Dump of (1) top (memory usage) (2) SHOW GLOBAL STATUS (3) SHOW GLOBAL VARIABLES : https://pastebin.com/DyqUpbyG (queried every 5 mins; this is the last successful dump before server process was killed.)

Best Answer

See this bug report, where others appear to have the same issue:

https://bugs.mysql.com/bug.php?id=83047

Note that the reports here mention Linux, but I use FreeBSD, so it does not appear to be an OS-specific issue.

The suggested workaround is to try a third party malloc implementation, such as jemalloc, or tcmalloc.

FreeBSD already uses jemalloc as its default allocator (although I was unable to confirm 100% that the mysqld executable I have was actually linked against it), so I tried installing and configuring tcmalloc. (See https://github.com/gperftools/gperftools for source; your OS may have it available as a package.)

[mysqld_safe]
malloc-lib=/usr/lib/libtcmalloc_minimal.so

An hour after restart, allocated memory for the mysqld process was at 5954M.

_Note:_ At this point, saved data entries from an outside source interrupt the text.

/-! ## One memory instruction gone -/

@[simp] theorem dropOp_mem (s : State) (id : Nat) : (dropOp s id).mem = s.mem := rfl
@[simp] theorem dropOp_poison (s : State) (id : Nat) : (dropOp s id).poison = s.poison := rfl
@[simp] theorem dropOp_tile (s : State) (id : Nat) : (dropOp s id).tile = s.tile := rfl
@[simp] theorem dropOp_tilePoison (s : State) (id : Nat) : (dropOp s id).tilePoison = s.tilePoison := rfl
@[simp] theorem dropOp_groups (s : State) (id : Nat) : (dropOp s id).groups = s.groups := rfl
@[simp] theorem dropOp_blocks (s : State) (id : Nat) : (dropOp s id).blocks = s.blocks := rfl
@[simp] theorem dropOp_clusters (s : State) (id : Nat) : (dropOp s id).clusters = s.clusters := rfl
@[simp] theorem dropOp_spans (s : State) (id : Nat) : (dropOp s id).spans = s.spans := rfl
@[simp] theorem dropOp_grids (s : State) (id : Nat) : (dropOp s id).grids = s.grids := rfl
@[simp] theorem dropOp_saved (s : State) (id : Nat) : (dropOp s id).saved = s.saved := rfl
@[simp] theorem dropOp_binds (s : State) (id : Nat) : (dropOp s id).binds = s.binds := rfl
@[simp] theorem dropOp_l1 (s : State) (id : Nat) : (dropOp s id).l1 = s.l1 := rfl
@[simp] theorem dropOp_ilines (s : State) (id : Nat) : (dropOp s id).ilines = s.ilines := rfl
@[simp] theorem dropOp_health (s : State) (id : Nat) : (dropOp s id).health = s.health := rfl
@[simp] theorem dropOp_hdrs (s : State) (id : Nat) : (dropOp s id).hdrs = s.hdrs := rfl
@[simp] theorem dropOp_matq (s : State) (id : Nat) : (dropOp s id).matq = s.matq := rfl
@[simp] theorem dropOp_copies (s : State) (id : Nat) : (dropOp s id).copies = s.copies := rfl
@[simp] theorem dropOp_shadow (s : State) (id : Nat) : (dropOp s id).shadow = s.shadow := rfl
@[simp] theorem dropOp_resv (s : State) (id : Nat) : (dropOp s id).resv = s.resv := rfl
@[simp] theorem dropOp_dies (s : State) (id : Nat) : (dropOp s id).dies = s.dies := rfl
@[simp] theorem dropOp_gondolas (s : State) (id : Nat) : (dropOp s id).gondolas = s.gondolas := rfl
@[simp] theorem dropOp_links (s : State) (id : Nat) : (dropOp s id).links = s.links := rfl
@[simp] theorem dropOp_dc (s : State) (id : Nat) : (dropOp s id).dc = s.dc := rfl
@[simp] theorem dropOp_frtCopy (s : State) (id : Nat) : (dropOp s id).frtCopy = s.frtCopy := rfl
@[simp] theorem dropOp_frt (s : State) (id : Nat) : (dropOp s id).frt = s.frt := rfl
@[simp] theorem dropOp_frzOps (s : State) (id : Nat) : (dropOp s id).frzOps = s.frzOps := rfl
@[simp] theorem dropOp_frzReqs (s : State) (id : Nat) : (dropOp s id).frzReqs = s.frzReqs := rfl
@[simp] theorem dropOp_frzLast (s : State) (id : Nat) : (dropOp s id).frzLast = s.frzLast := rfl
@[simp] theorem dropOp_regions (s : State) (id : Nat) : (dropOp s id).regions = s.regions := rfl
@[simp] theorem dropOp_tags (s : State) (id : Nat) : (dropOp s id).tags = s.tags := rfl
@[simp] theorem dropOp_tlb (s : State) (id : Nat) : (dropOp s id).tlb = s.tlb := rfl
@[simp] theorem dropOp_reqs (s : State) (id : Nat) : (dropOp s id).reqs = s.reqs.filter fun o => o.id != id := rfl
@[simp] theorem dropOp_fwd (s : State) (id : Nat) : (dropOp s id).fwd = s.fwd := rfl
@[simp] theorem dropOp_recalls (s : State) (id : Nat) : (dropOp s id).recalls = s.recalls := rfl
@[simp] theorem dropOp_mmp (s : State) (id : Nat) : (dropOp s id).mmp = s.mmp := rfl
@[simp] theorem dropOp_denied (s : State) (id : Nat) : (dropOp s id).denied = s.denied := rfl
@[simp] theorem dropOp_storms (s : State) (id : Nat) : (dropOp s id).storms = s.storms := rfl
@[simp] theorem dropOp_outer (s : State) (id : Nat) : (dropOp s id).outer = s.outer := rfl
@[simp] theorem dropOp_remote (s : State) (id : Nat) : (dropOp s id).remote = s.remote := rfl
@[simp] theorem dropOp_portq (s : State) (id : Nat) : (dropOp s id).portq = s.portq := rfl
@[simp] theorem dropOp_served (s : State) (id : Nat) : (dropOp s id).served = s.served := rfl
@[simp] theorem dropOp_lodge (s : State) (id : Nat) : (dropOp s id).lodge = s.lodge := rfl
@[simp] theorem dropOp_outbox (s : State) (id : Nat) : (dropOp s id).outbox = s.outbox := rfl
@[simp] theorem dropOp_cpcmd (s : State) (id : Nat) : (dropOp s id).cpcmd = s.cpcmd := rfl
@[simp] theorem dropOp_diectl (s : State) (id : Nat) : (dropOp s id).diectl = s.diectl := rfl
@[simp] theorem dropOp_queues (s : State) (id : Nat) : (dropOp s id).queues = s.queues := rfl
@[simp] theorem dropOp_works (s : State) (id : Nat) : (dropOp s id).works = s.works := rfl
@[simp] theorem dropOp_launches (s : State) (id : Nat) : (dropOp s id).launches = s.launches := rfl
@[simp] theorem dropOp_tcache (s : State) (id : Nat) : (dropOp s id).tcache = s.tcache := rfl
@[simp] theorem dropOp_teardowns (s : State) (id : Nat) : (dropOp s id).teardowns = s.teardowns := rfl
@[simp] theorem dropOp_peers (s : State) (id : Nat) : (dropOp s id).peers = s.peers := rfl
@[simp] theorem dropOp_boot (s : State) (id : Nat) : (dropOp s id).boot = s.boot := rfl
@[simp] theorem dropOp_agenda (s : State) (id : Nat) : (dropOp s id).agenda = s.agenda := rfl
@[simp] theorem dropOp_curGroup (s : State) (id : Nat) : (dropOp s id).curGroup = s.curGroup := rfl
@[simp] theorem dropOp_curLane (s : State) (id : Nat) : (dropOp s id).curLane = s.curLane := rfl
@[simp] theorem dropOp_turn (s : State) (id : Nat) : (dropOp s id).turn = s.turn := rfl
@[simp] theorem dropOp_issued (s : State) (id : Nat) : (dropOp s id).issued = s.issued := rfl
@[simp] theorem dropOp_patience (s : State) (id : Nat) : (dropOp s id).patience = s.patience := rfl
@[simp] theorem dropOp_stalls (s : State) (id : Nat) : (dropOp s id).stalls = s.stalls := rfl
@[simp] theorem dropOp_converter (s : State) (id : Nat) : (dropOp s id).converter = s.converter := rfl
@[simp] theorem dropOp_argPages (s : State) (id : Nat) : (dropOp s id).argPages = s.argPages := rfl
@[simp] theorem dropOp_blocked (s : State) (id : Nat) : (dropOp s id).blocked = s.blocked := rfl
@[simp] theorem dropOp_round (s : State) (id : Nat) : (dropOp s id).round = s.round := rfl
@[simp] theorem dropOp_free (s : State) (id : Nat) : (dropOp s id).free = s.free := rfl
@[simp] theorem dropOp_nextId (s : State) (id : Nat) : (dropOp s id).nextId = s.nextId := rfl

Now, 31 hours after restart, memory is at 6037M, which is an increase of just over 1%. In addition, that value has not changed for the past 15 hours, which suggests that the mysqld process is in a state where all future allocations can be satisfied internally.

It's alarming that somewhere between 5.6 and 5.7, something in MySQL changed that causes the default malloc implementation to go off the charts, and a third party library is required to fix. I cannot find any official acknowledgement of this bug.

Hope this answer helps anyone else experiencing this very frustrating problem.